-- ==== Sys2Proof/Machine/Engines.lean ====
section
/-! DEFINITION. The queues of a cell's matrix and vector engines: their progress and what the core issues into them. -/

namespace Sys2Proof.Machine

/-- Executes queued matrix and vector instructions of a cell while one can execute, at most a number of them. -/
def State.engineLoop : Nat → Nat → State → State
  | 0, _, s => s
  | f + 1, c, s =>
    match s.mxStep c with
    | some t => State.engineLoop f c t
    | none => match s.vsStep c with
      | some t => State.engineLoop f c t
      | none => s.mxBring c

/-- Lets the engines of a cell run as far as their inputs allow, while the module works (R152, R183, R435). -/
def State.runEngines (s : State) (c : Nat) : State :=
  if s.works then s.engineLoop ((s.cell c).mxq.length + (s.cell c).vsq.length) c else s

/-- Lets the engines of every cell run. -/
def State.runAllEngines (s : State) : State := (s.cells.map (·.1)).foldl State.runEngines s

/-! ### Operands of engine instructions (Table 13-7) -/

/-- A run of up to `m` address registers from `n` on; there is none beyond a15 (R135). -/
def Cell.aRun (k : Cell) (n m : Nat) : List W32 := (List.range (min m (16 - n))).map (fun i => k.a (n + i))

/-- A matrix instruction with its operands as the registers hold them. -/
def Cell.mxOp (k : Cell) (e : W32) (opc : Nat) (o : ROps) : MxOp :=
  let h := o.x.toNat % 4
  if opc = 0 then .start h (k.s o.sa.toNat) (k.a o.ax.toNat) e
  else if opc = 1 then
    .mul h (k.s o.sa.toNat) (k.s o.sb.toNat) (k.s o.sc.toNat) (k.aPair o.ax.toNat) (k.aPair o.ay.toNat)
  else .fin h (k.s o.sa.toNat) (k.a o.ax.toNat)

/-- A vector instruction with its operands as the registers hold them. -/
def Cell.vsOp (k : Cell) (o : ROps) : VsOp :=
  let w := fun n : Nat => k.s n
  { ctl := w o.sa.toNat, tensor := w (o.sa.toNat + 1), index := w (o.sa.toNat + 2), wd := w o.sb.toNat,
    wa := w (o.sb.toNat + 1), wb := w (o.sb.toNat + 2), wc := w (o.sb.toNat + 3), ad := k.aRun o.ax.toNat 3,
    aa := k.aRun o.ay.toNat 3, ab := k.aRun o.az.toNat 3, ac := k.aRun (o.x.toNat % 16) 3,
    mask := k.a (o.x.toNat / 16 % 16), sd := o.sd.toNat }

/-- The scalar registers that a vector instruction reads or writes (R407). -/
def vsUses (o : ROps) (v : VsOp) : List Nat :=
  let k := vctl v.ctl
  (if k.writesSd then [o.sd.toNat] else []) ++ [o.sa.toNat]
    ++ (if k.rnd = 1 then [o.sa.toNat + 1, o.sa.toNat + 2] else []) ++ [o.sb.toNat]
    ++ (if opA k.op then [o.sb.toNat + 1] else []) ++ (if opB k.op then [o.sb.toNat + 2] else [])
    ++ (if opC k.op then [o.sb.toNat + 3] else [])

/-- Puts a vector instruction into its queue; a scalar destination is owed until it completes (R175). -/
def State.vsPush (s : State) (c : Nat) (v : VsOp) : State :=
  let k := s.cell c
  s.setCell c { k with vsq := k.vsq ++ [v],
                       owed := if (vctl v.ctl).writesSd && v.sd != 0 then k.owed ++ [v.sd] else k.owed }

/-- Entries of an engine queue (R152, R183); a fired action that finds it full waits behind them in the holding slot, and
the core's issue stalls (R399). -/
def queueRoom : Nat := 8

/-- The pages in the far tier that the checks of a matrix instruction need: whether a dW tile is null stands in its layer's
descriptor (R142, R154, R301). -/
def State.checkPages (s : State) : MxOp → List Nat
  | .start h w _ _ => if (startTile h w 0).pass = 2 then s.startPages h w else []
  | _ => []

/-- The effect of issuing a matrix instruction (R152, R154). -/
def mxEffect (c opc : Nat) (o : ROps) (s : State) : Eff :=
  let m := (s.cell c).mxOp s.epoch opc o
  if queueRoom ≤ (s.cell c).mxq.length then .stall
  else
    let need := s.farNeed (.core c) (s.checkPages m)
    if need.isEmpty then
      let t := s.goOn (.core c)
      match t.checkMx c true true m with
      | some e => .excRead t e
      | none => .done ((t.mxPush c m).runEngines c)
    else .wait (s.waitFar (.core c) need c)

/-- A vector instruction's run of registers from its control word on passes s63 (R165, R394). A control word that is still
owed is not at hand: the instruction is judged when it is (R407). -/
def Cell.vsRunBad (k : Cell) (o : ROps) : Bool :=
  !k.owed.contains o.sa.toNat && (vctl (k.s o.sa.toNat)).rnd == 1 && 61 < o.sa.toNat

/-- The effect of issuing a vector instruction (R183, R186). -/
def vsEffect (c : Nat) (o : ROps) (s : State) : Eff :=
  let v := (s.cell c).vsOp o
  if queueRoom ≤ (s.cell c).vsq.length then .stall
  else match s.checkVs c true true v with
    | some e => .exc e 0
    | none => .done ((s.vsPush c v).runEngines c)

end Sys2Proof.Machine
end

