-- ==== Sys2Proof/Machine/Xfer.lean ====
section
/-! DEFINITION. Transfers, gathers and streams of a cell, and the late policy (R306 to R317, R324). -/

namespace Sys2Proof.Machine

/-! ### Exceptions (Table 10-8) -/

/-- PL_KIND. -/
def excPlKind : Nat := 0x40
/-- PL_ADDR. -/
def excPlAddr : Nat := 0x41
/-- PL_BUSY. -/
def excPlBusy : Nat := 0x42
/-- PL_HANDLE. -/
def excPlHandle : Nat := 0x43

/-! ### The transfer word and objects (R306 to R308) -/

/-- KIND of a transfer word. -/
def xferKindOf (w : W64) : Nat := field w.toNat 1 0
/-- FAR of a transfer word. -/
def xferFar (w : W64) : Bool := w.getLsbD 2
/-- LEN of a transfer word, in 64-byte units. -/
def xferCap (w : W64) : Nat := field w.toNat 27 4

/-- Is a pool or far address in order for a transfer (R291, R302, R307)? -/
def xferAddrOk (isFar : Bool) (a : Nat) : Bool :=
  a % 64 == 0 && (if isFar then decide (a < 2 ^ 44) else poolAddrOk a)

/-- The cause that PL.GET or PL.PUT raises, if any (R307, Table 10-8). The length of a TILE or TENSOR put stands in its header,
which alone must lie in the scratchpad at issue (DEDUCED, log entry 47). -/
def checkPool (put : Bool) (c : Nat) (a w : W64) (spad : Nat) : Option Nat :=
  let n := if put && xferKindOf w != 2 then 64 else 64 * xferCap w
  firstCause [(xferKindOf w == 3 || field w.toNat 31 28 != 0, excPlKind),
    (!alignedOk c spad n (!put) || !xferAddrOk (xferFar w) a.toNat, excPlAddr)]

/-- Bytes of a code plane of a tensor, whose rows begin at multiples of 64 bytes (R308). -/
def rowPlane (h : Hdr) : Nat :=
  let f := h.fmt.toNat
  let d := h.dim0.toNat
  h.dim1.toNat * up64 (if f = 0 then ceilDiv d 5 else if f ≤ 2 then ceilDiv d 4 else d * fmtBytes f)

/-- Where the code planes of an object end: a tile in the layout of R190, a tensor in that of R308. -/
def objCodesEnd (tensor : Bool) (h : Hdr) : Nat :=
  if tensor then 64 + (if h.fmt = 2 then 2 else 1) * rowPlane h else codesEnd h.fmt.toNat (hdrCount h)

/-- Bytes of the scale plane of a tensor (R308). -/
def tensorScales (h : Hdr) : Nat := h.dim1.toNat * hdrRowScales h

/-- Where the mitten table of an object begins. -/
def objMittenOff (tensor : Bool) (h : Hdr) : Nat :=
  if tensor then 64 * h.scaleLoc.toNat + up64 (tensorScales h) else mittenOff h

/-- Where the sections end that an object's header places: the scale plane, or the mitten table. -/
def objSectionsEnd (tensor : Bool) (h : Hdr) : Nat :=
  if tensor then
    (if h.mittens = 0 ∨ 3 ≤ h.fmt.toNat then 64 * h.scaleLoc.toNat + tensorScales h
     else objMittenOff true h + 4 * h.mittens.toNat)
  else sectionsEnd h

/-- The mitten positions of an object's table, from its bytes (R191). -/
def objMittens (tensor : Bool) (h : Hdr) (bs : List Byte) : List (Nat × Nat) :=
  if h.fmt.toNat ≤ 2 then
    (List.range h.mittens.toNat).map (fun i => (leNat ((bs.drop (objMittenOff tensor h + 4 * i)).take 2), 0))
  else []

/-- Does the header of an object fail a check of R138 or R193, its mitten positions apart (R307; DEDUCED, log entry 47: W32
objects are moved beside those of R138's formats)? -/
def objHdrFault (tensor : Bool) (h : Hdr) : Bool :=
  let f := h.fmt.toNat
  5 < f || h.blk.toNat != b2n (fmtBlocked f) || 64 < h.mittens.toNat
    || (f ≤ 3 && (64 * h.scaleLoc.toNat < objCodesEnd tensor h || h.len.toNat < objSectionsEnd tensor h))

/-- Does the header of an object fail the checks of R138 or R193 (R307)? -/
def objFault (tensor : Bool) (h : Hdr) (bs : List Byte) : Bool :=
  objHdrFault tensor h || !mittensOk (hdrCount h) (objMittens tensor h bs)

/-- The header that the first 64 bytes of an object hold. -/
def hdrFrom (bs : List Byte) : Hdr := hdrOf ((List.range 16).map (fun i => leNat ((bs.drop (4 * i)).take 4)))

/-- The length of an object by its header; none where it is below a header or above the capacity (R307). -/
def objLen (cap : Nat) (h : Hdr) : Option Nat :=
  if h.len.toNat < 64 ∨ 64 * cap < h.len.toNat then none else some h.len.toNat

/-! ### Handles -/

/-- The transfer handles of a cell not in use, ascending. -/
def Cell.freeHandles (k : Cell) : List Nat := (List.range 64).filter (fun h => (alistGet k.xfers h).isNone)

/-- A free handle; which one is the module's choice (R306; DESIGN CHOICE, log entry 5). -/
def State.takeHandle (s : State) (c : Nat) : Option (Nat × State) :=
  let l := (s.cell c).freeHandles
  if l.isEmpty then none
  else
    let (n, s1) := s.drawNat
    some (l.getD (n % l.length) 0, s1)

/-- Stores a transfer of a cell under its key. -/
def State.putXfer (s : State) (c h : Nat) (x : Xfer) : State :=
  let k := s.cell c
  s.setCell c { k with xfers := tabPut h x k.xfers }

/-- A cell with a transfer issued: it takes the next place in the order of issue (R310). -/
def State.issueXfer (s : State) (c h : Nat) (x : Xfer) : State :=
  let k := s.cell c
  s.setCell c { k with xfers := tabPut h { x with seq := k.xferSeq } k.xfers, xferSeq := k.xferSeq + 1 }

/-! ### Starting pool and far transfers (R301, R302, R307) -/

/-- Is a transfer's object a tensor (R307)? -/
def xferTensor (w : W64) : Bool := xferKindOf w == 1
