-- ==== Sys2Proof/Machine/Pitch.lean ====
section
/-! DEFINITION. The pitch counter: loads, timing exchanges and the alignment of a follower (R36 to R44, R57, R338). -/

namespace Sys2Proof.Machine

/-! ### Moving the counter (R38, R41, R47) -/

/-- Marks the launch entries of a cell that a forward step of the counter has passed over, or meets (R47). -/
def Cell.passLaunches (old new : Nat) (k : Cell) : Cell :=
  { k with lq := k.lq.map (fun e => if old < e.target ∧ e.target ≤ new then { e with late := true } else e) }

/-- The cell whose next due entry has the lowest target; among equals the first in the order of R53. -/
def State.nextLate (s : State) : Option Nat :=
  (s.cellOrder.foldl (fun b c => match pickLaunch s.pitch (s.cell c).lq, b with
    | none, _ => b
    | some e, none => some (c, e.target)
    | some e, some x => if e.target < x.2 then some (c, e.target) else b) none).map (·.1)

/-- Fires the entries that a step of the counter has made due, in ascending target order (R47). -/
def State.firePassed : Nat → State → State
  | 0, s => s
  | f + 1, s =>
    match s.nextLate with
    | none => s
    | some c =>
      match pickLaunch s.pitch (s.cell c).lq with
      | none => s
      | some e => State.firePassed f (s.fireEntry c e)

/-- The entries of every launch queue. -/
def State.launches (s : State) : Nat := sumNat (s.cells.map (fun k => k.2.lq.length))

/-- Sets the count and reports PITCH_STEPPED with the signed step (Table 2-8); a forward step fires what it passes over
(R47). -/
def State.setCount (s : State) (new : Nat) : State :=
  let d : Int := (new : Int) - s.pitch
  let s1 := { s with pitch := new }
  let s2 := if s.pitch < new then s1.mapCells (Cell.passLaunches s.pitch new) else s1
  let s3 := s2.report 0x0104 unitMgmt (d % 2 ^ 32).toNat
  if s.pitch < new ∧ s3.works then State.firePassed s3.launches s3 else s3

/-- PIT_CMD_LOAD (R38): ignored on a follower. -/
def execPitCmdLoad (s : State) : Out :=
  .next (whenOk (s.up && s.isMaster) s (s.setCount (s.reg64 Reg.pitSetLo Reg.pitSetHi)))

/-! ### Timing cells (R40, R338) -/

/-- Is a port the one to the parent of a follower? -/
def State.fromParent (s : State) (p : Nat) : Bool := !s.isMaster && p == s.upPort

/-- Sends SYNC with its departure to a child. -/
def State.sendSync (s : State) (p : Nat) : State := s.queueCell p (.time 0 0)

/-- TIMING_EXCHANGE (R40): a module sends SYNC to its children; a follower begins an exchange with its parent, which it
completes with DELAY_REQ and DELAY_RESP (DESIGN CHOICE, log entry 40). Ports of the tree on which no cell has come count
the interval (R59). -/
def execTimingExchange (s : State) : Out :=
  .next (whenOk s.up s
    (let s0 := (List.range 24).foldl State.guyMissed s
     let s1 := s.downPorts.foldl State.sendSync s0
     if s.isMaster then s1
     else
       let k := s1.pit
       { s1 with pit := { k with t1 := none, t3 := none, missing := k.missing + 1,
                                 good := if 0 < k.missing then 0 else k.good } }))

/-- The stamp that a timing cell carries, in 1/1,024 tick. -/
def cellStamp (g : TimeCell) : Nat := 1024 * g.tick + g.frac % 1024

/-- SYNC (R40): the child stamps its receipt and sends DELAY_REQ. -/
def execSync (port : Nat) (g : TimeCell) (s : State) : Out :=
  onUnit (port < 24) (whenOk s.up s (match s.guyTake port g.seq g.copy g.good with
    | none => s
    | some t =>
      if t.fromParent port then
        let r := t.stampNow
        ({ r.2 with pit := { r.2.pit with t1 := some (cellStamp g), t2 := r.1, t3 := none } }).queueCell port (.time 1 0)
      else t))

/-- DELAY_REQ (R40): the parent stamps its receipt and answers with DELAY_RESP. -/
def execDelayReq (port : Nat) (g : TimeCell) (s : State) : Out :=
  onUnit (port < 24) (whenOk s.up s (match s.guyTake port g.seq g.copy g.good with
    | none => s
    | some t =>
      if t.downPorts.contains port then
        let r := t.stampNow
        r.2.queueCell port (.time 2 r.1)
      else t))

/-! ### A completed exchange (R40, R41, R57) -/

/-- The asymmetry of a port's cable in 1/1,024 tick, rounded to nearest; 0 where it is unknown (R40, R42). -/
def State.asymOf (s : State) (p : Nat) : Int :=
  let a := s.fld (Reg.fabPortCable p) 0 16
  if a = 0x8000 then 0
  else
    let ps : Int := if 0x8000 ≤ a then (a : Int) - 0x10000 else a
    (128 * ps + 625) / 1250

/-- The offset of an exchange in 1/1,024 tick (R40; DESIGN CHOICE, log entry 40 for the half units). -/
def pitOffset (t1 t2 t3 t4 : Nat) (asym : Int) : Int := (((t2 : Int) - t1) - ((t4 : Int) - t3) - asym) / 2

/-- The one-way delay that an exchange shows, in 1/1,024 tick. -/
def pitDelay (t1 t2 t3 t4 : Nat) : Nat := ((((t2 : Int) - t1) + ((t4 : Int) - t3)) / 2).toNat

/-- Records a link delay, and reports GUY_HOP_SLOW where it makes a hop longer than 12 ticks: the hop adds the 30 ns of the
other terms of Table 2-5 (R57; DESIGN CHOICE, log entry 40). -/
def State.linkDelay (s : State) (p delay : Nat) : State :=
  let s1 := s.setFld Reg.guyDelayMax 0 16 (max (s.fld Reg.guyDelayMax 0 16) (min delay 0xFFFF))
  let hop := delay + 3 * 1024
  if 12 * 1024 < hop then s1.report 0x0111 (unitPort p) (p + 2 ^ 16 * min (hop / 64) 0xFFFF) else s1

/-- 50 ppm and 250 ppm in units of PIT_RATE, 2⁻³² of the nominal rate. -/
def ppm50 : Int := 214748
/-- 250 ppm. -/
def ppm250 : Int := 1073741

/-- Changes the pitch rate so that an offset is cancelled over the next 1,024 ticks, by at most 50 ppm, and within the
250 ppm of R38: an offset of 1/1,024 tick takes 2¹² units (R40; DEDUCED, log entry 40 that the change is added to the rate
in force). -/
def State.slew (s : State) (o : Int) : State :=
  let change := max (-ppm50) (min ppm50 (-(4096 * o)))
  s.setReg Reg.pitRate (BitVec.ofInt 32 (max (-ppm250) (min ppm250 ((s.reg Reg.pitRate).toInt + change))))

/-- Enters LOCKED (Table 2-8). -/
def State.enterLocked (s : State) (o : Int) : State :=
  ({ s with pit := { s.pit with mode := .locked } }).report 0x0101 unitMgmt (o % 2 ^ 32).toNat

/-- Enters ACQUIRING, or stays there, with an offset: one of a tick or more steps the counter by its whole ticks; eight
within 250 ps in a row lock (Table 2-2). -/
def State.acquire (s : State) (o : Int) : State :=
  if 1024 ≤ o.natAbs then
    let d : Int := (o.natAbs / 1024 : Nat)
    let s1 := { s with pit := { s.pit with mode := .acquiring, good := 0 } }
    let whole := if o < 0 then -d else d
    (s1.setCount ((s.pitch : Int) - whole).toNat).slew (o - 1024 * whole)
  else
    let g := if o.natAbs ≤ 25 then s.pit.good + 1 else 0
    let s1 := ({ s with pit := { s.pit with mode := .acquiring, good := g } }).slew o
    if 8 ≤ g then s1.enterLocked o else s1

/-- Moves a follower between the states of Table 2-2 by the offset of an exchange. FREE is left here, at the exchange's
completion, and not at the first timing cell: Table 2-2 has FREE left when cells arrive and ACQUIRING entered at the first
valid exchange, and names no state between (DESIGN CHOICE, log entry 40). -/
def State.exchangeDone (s : State) (o : Int) : State :=
  let first := { s with pit := { s.pit with good := 0 } }
  match s.pit.mode with
  | .free => first.acquire o
  | .acquiring => s.acquire o
  | .locked => if 1024 < o.natAbs then first.acquire o else s.slew o
  | .holdover => if 1024 < o.natAbs then first.acquire o else (s.slew o).enterLocked o

/-- LINKS, learnt from timing cells: the layout of a cell has no field for it, so the value is free (DESIGN CHOICE, log entry 40). -/
def State.learnLinks (s : State) : State :=
  let r := s.drawNat
  r.2.setFld Reg.pitStatus 8 8 r.1

/-- Completes an exchange with t4, in 1/1,024 tick. -/
def State.exchange (s : State) (port t1 t3 t4 : Nat) : State :=
  let k := s.pit
  let o := pitOffset t1 k.t2 t3 t4 (s.asymOf port)
  let s1 := { s with pit := { k with t1 := none, t3 := none, missing := 0 } }
  let s2 := (s1.setReg Reg.pitOffset (BitVec.ofInt 32 o)).linkDelay port (pitDelay t1 k.t2 t3 t4)
  s2.learnLinks.exchangeDone o

/-- DELAY_RESP (R40, R41). -/
def execDelayResp (port : Nat) (g : TimeCell) (s : State) : Out :=
  onUnit (port < 24) (whenOk s.up s (match s.guyTake port g.seq g.copy g.good with
    | none => s
    | some t =>
      match t.pit.t1, t.pit.t3 with
      | some t1, some t3 => if t.fromParent port then t.exchange port t1 t3 (cellStamp g) else t
      | _, _ => t))

/-- EXCHANGE_MISSING (R41): with three exchanges missing and the next begun, a LOCKED follower enters HOLDOVER. -/
def execExchangeMissing (s : State) : Out :=
  .next (whenOk (s.up && !s.isMaster && s.pit.mode == .locked && 4 ≤ s.pit.missing) s
    (({ s with pit := { s.pit with mode := .holdover, holdFrom := s.pitch } }).report 0x0102 unitMgmt s.upPort))

/-- HOLDOVER_LIMIT (R41). -/
def execHoldoverLimit (s : State) : Out :=
  let spent := s.pitch - s.pit.holdFrom
  .next (whenOk (s.up && s.pit.mode == .holdover && 1024 * s.fld Reg.pitHoldLimit 0 16 ≤ spent) s
    (({ s with pit := { s.pit with mode := .free } }).report 0x0103 unitMgmt spent))

end Sys2Proof.Machine
end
========================================================================
> [Exercise aim]: Scan the listing for the string "setCell" and copy every line that carries it.

> [Expected answer]:
  s.setCell c { k with vsq := k.vsq ++ [v],
  s.setCell c { k with xfers := tabPut h x k.xfers }
  s.setCell c { k with xfers := tabPut h { x with seq := k.xferSeq } k.xfers, xferSeq := k.xferSeq + 1 }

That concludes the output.